Ежи нехотя сдувались, но в груди горело, словно она еще бежала неуклюже, оступаясь в рыхлой гальке, и ноги наливались тяжестью как в дурном сне.
— Пей…
Край кружки коснулся рта, холодная вода обожгла зубы и небо, полилась на подбородок…
Она закашлялась. Кружилась голова…
Осторожный шорох, судорожный выдох сквозь зубы и наступила тишина. Стал слышен плеск воды, шепот тальника. Одну щеку грело, подсыхающие слезы тянули кожу, галька больно давила на лопатки и затылок. Под веками плавали красные круги.
— Послушай, — голос Степана доносился от земли, глухо, — Помощи нам ждать неоткуда. Связи нет. Пойдешь сплавом вниз по течению…
Оксана повернула голову и открыла глаза.
Степан лежал на спине, валетом к ней и первое, что она увидела — бедро, перетянутое ремнем, рваная штанина в опаленных клочках, заляпанная кровью и набухшая алым повязка. К горлу подступил горький комок…
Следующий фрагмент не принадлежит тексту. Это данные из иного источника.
-- ==== Sys2Proof/Machine/Ptc.lean ====
section
/-! DEFINITION. The Particle engines (11): the pin machine, its output feeder and its registers. -/

namespace Sys2Proof.Machine

open Reg

/-- Engine `n` beside its registers. -/
def ptc (s : State) (n : Nat) : PtcSt := sget s.ptc n PtcSt.init

/-- Changes engine `n`. -/
def ptcMod (s : State) (n : Nat) (f : PtcSt → PtcSt) : State := { s with ptc := smod s.ptc n PtcSt.init f }

/-- Whether the engine is enabled (R589). -/
def ptcEn (s : State) (n : Nat) : Bool := getB s (BLK_CTRL (PTC n)) 0

/-- Whether the engine runs: `EN` and `RUN` are both 1 (R589). Log entry 150 (DEDUCED). -/
def ptcRuns (s : State) (n : Nat) : Bool := ptcEn s n && getB s (PTC_CTRL n) 0

/-- Counts and raises (R348, R349). -/
def ptcNote (s : State) (n k i : Nat) : State := raiseIrq (bump s (PTC_Counters n k)) (PTC n) i

/-- A limit field: 0 and values above 32 act as 32 (R348). -/
def ptcLim (v : Nat) : Nat := if v = 0 ∨ 32 < v then 32 else v

/-- `TS_LIMIT` in force. -/
def ptcTsLim (s : State) (n : Nat) : Nat := ptcLim (getF s (PTC_SHIFTER n) 29 24)

/-- Whether TS is used up (R336). -/
def ptcUsed (s : State) (n : Nat) : Bool := decide (ptcTsLim s n ≤ (ptc s n).tsN)

/-! Packets (R343, R344). -/

/-- Words in the output FIFO. -/
def ptcWords (s : State) (n : Nat) : Nat := ((ptc s n).pkts.map fun p => p.words.length).sum

/-- PKT: data bytes of the current packet not yet loaded into TS (R335). -/
def ptcPkt (s : State) (n : Nat) : Nat :=
  match (ptc s n).pkts with
  | p :: _ => p.bytes
  | [] => 0

/-- Writes `STATUS` of a transmit ring slot (R344). -/
def ptcRingStatus (s : State) (n idx st : Nat) : State :=
  (fabWrite s 5 ((getR s (PTC_TX_BASE n)).toNat + 256 * idx + 12) (leBytes 4 (0x80000000 + st)) true).1

/-- The oldest packet is sent if TS holds its last word (R344). Log entry 88 (DEDUCED). -/
def ptcSent (s : State) (n : Nat) : State :=
  match (ptc s n).pkts with
  | p :: r =>
    if (ptc s n).tsHolds = true ∧ p.words = [] then
      let s1 := ptcNote (ptcMod s n fun q => { q with pkts := r, tsHolds := false }) n 0 3
      match p.gate with
      | some tag => itemTransmitted s1 tag
      | none => ptcRingStatus s1 n p.idx 0
    else s
  | [] => s

/-- TS is replaced or cleared: a last word it holds is sent, and TS holds no packet's word (R344). -/
def ptcTsGone (s : State) (n : Nat) : State := ptcMod (ptcSent s n) n fun q => { q with tsHolds := false }

/-- TS takes a value that belongs to no packet. -/
def ptcTsPut (s : State) (n : Nat) (v : Word) : State := ptcMod (ptcTsGone s n) n fun q => { q with ts := v, tsN := 0 }

/-- TS takes the next word of the output FIFO (R338), if one waits. -/
def ptcLoadTs (s : State) (n : Nat) : Option State :=
  if ptcWords s n = 0 then none
  else
    let s1 := ptcTsGone s n
    match (ptc s1 n).pkts with
    | p :: r =>
      match p.words with
      | w :: ws => some (ptcMod s1 n fun q => { q with
          ts := w, tsN := 0, tsHolds := true, pkts := { p with words := ws, bytes := p.bytes - 4 } :: r })
      | [] => none
    | [] => none

/-! Pins (R330–R332). -/

/-- Whether the engine owns pin `p`. -/
def ptcOwns (s : State) (n p : Nat) : Bool := getB s (PTC_OWN n (p % 128 / 32)) (p % 32)

/-- The sample of pin `p`: 0 for a pin the engine does not own (R331, R332). Log entry 86 (DEDUCED). -/
def ptcPin (s : State) (n : Nat) (pads : Nat) (p : Nat) : Bool := ptcOwns s n (p % 128) && pads.testBit (p % 128)

/-- The 32 pins from a base (R332). Log entry 86 (DEDUCED). -/
def ptcGroup (s : State) (n pads base : Nat) : Nat :=
  (List.range 32).foldl (fun v i => v + nb (ptcPin s n pads (base + i)) * 2 ^ i) 0

/-- A number with bit `i` set to `b`. -/
def natBit (v i : Nat) (b : Bool) : Nat := if v.testBit i then (if b then v else v - 2 ^ i) else if b then v + 2 ^ i else v

/-- Drives `count` pins from `base`, levels or directions; pins not owned stay (R331). -/
def ptcDrive (s : State) (n base count v : Nat) (dirs : Bool) : State :=
  let own := (List.range count).filter fun i => ptcOwns s n ((base + i) % 128)
  let f := fun x => own.foldl (fun l i => natBit l ((base + i) % 128) (v.testBit i)) x
  ptcMod s n fun q => if dirs then { q with dir := f q.dir } else { q with level := f q.level }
— Рана у тебя неопасная, основной заряд ушел в сторону…
— Нет…
— Что мог — я сделал, но этого недостаточно…
— Я не могу, нет. Нет! Каким сплавом!? Одна…
Степан грубо ухватил ее за колено, сдавил.
— Помолчи!
Она вздрогнула, и он убрал руку. Помолчал.
— Извини… Слушай. Я не знаю, почему он нас не добил, но он может и опомниться. И крови много. Запах. Рано или поздно из тайги кто-то на него выйдет…
— Ты же говорил…
— Говорил, но кровь — слишком большое искушение… Нам повезло еще, я всегда разгружаю экспедиционник — стойки жалко…
— Что?
— А? А, нет, ничего… Возьмешь телефоны, свой и мой, пробуй звонить. Какая тут зона покрытия, я не знаю: может, через километр сигнал будет проходить, а может, придется идти до самых Узелков…
— Чего?
— Деревни, в которой мы останавливались. Там паромная переправа — не пропустишь. Сплавом идти туда сутки. Долго, но грести не советую — воспалится рана. Ты меня слышишь?!
— Да…
— Сплав ерундовый, течение не сильное, порогов нет. Плавника тоже. В худшем случае может вынести на излучине к берегу. Старайся держаться основного русла, но даже если заснешь — не страшно. Темноты тоже не бойся. Судоходства нет, моторку услышишь издалека: кричи, зажги фонарь, что-нибудь… Помогут. Повезет — встретишь рыбаков. Расскажешь, что да как… Получится дозвониться до полиции — направь сюда, в устье Кожуха. Скажешь, от Узелков на Верх-Чемулу и далее на Кирчановск по трассе сто девять может двигаться автомобиль «Шевроле-Нива» — запомни номер, — с вооруженным преступником за рулем… Сергачев Виктор Павлович… Хотя и машину, и карабин он скорее всего бросит… Нет, не знаю… Здравого смысла в его поступках немного, предугадывать бесполезно…
Оксана всхлипнула:
— Зачем он…
— Не думай об этом…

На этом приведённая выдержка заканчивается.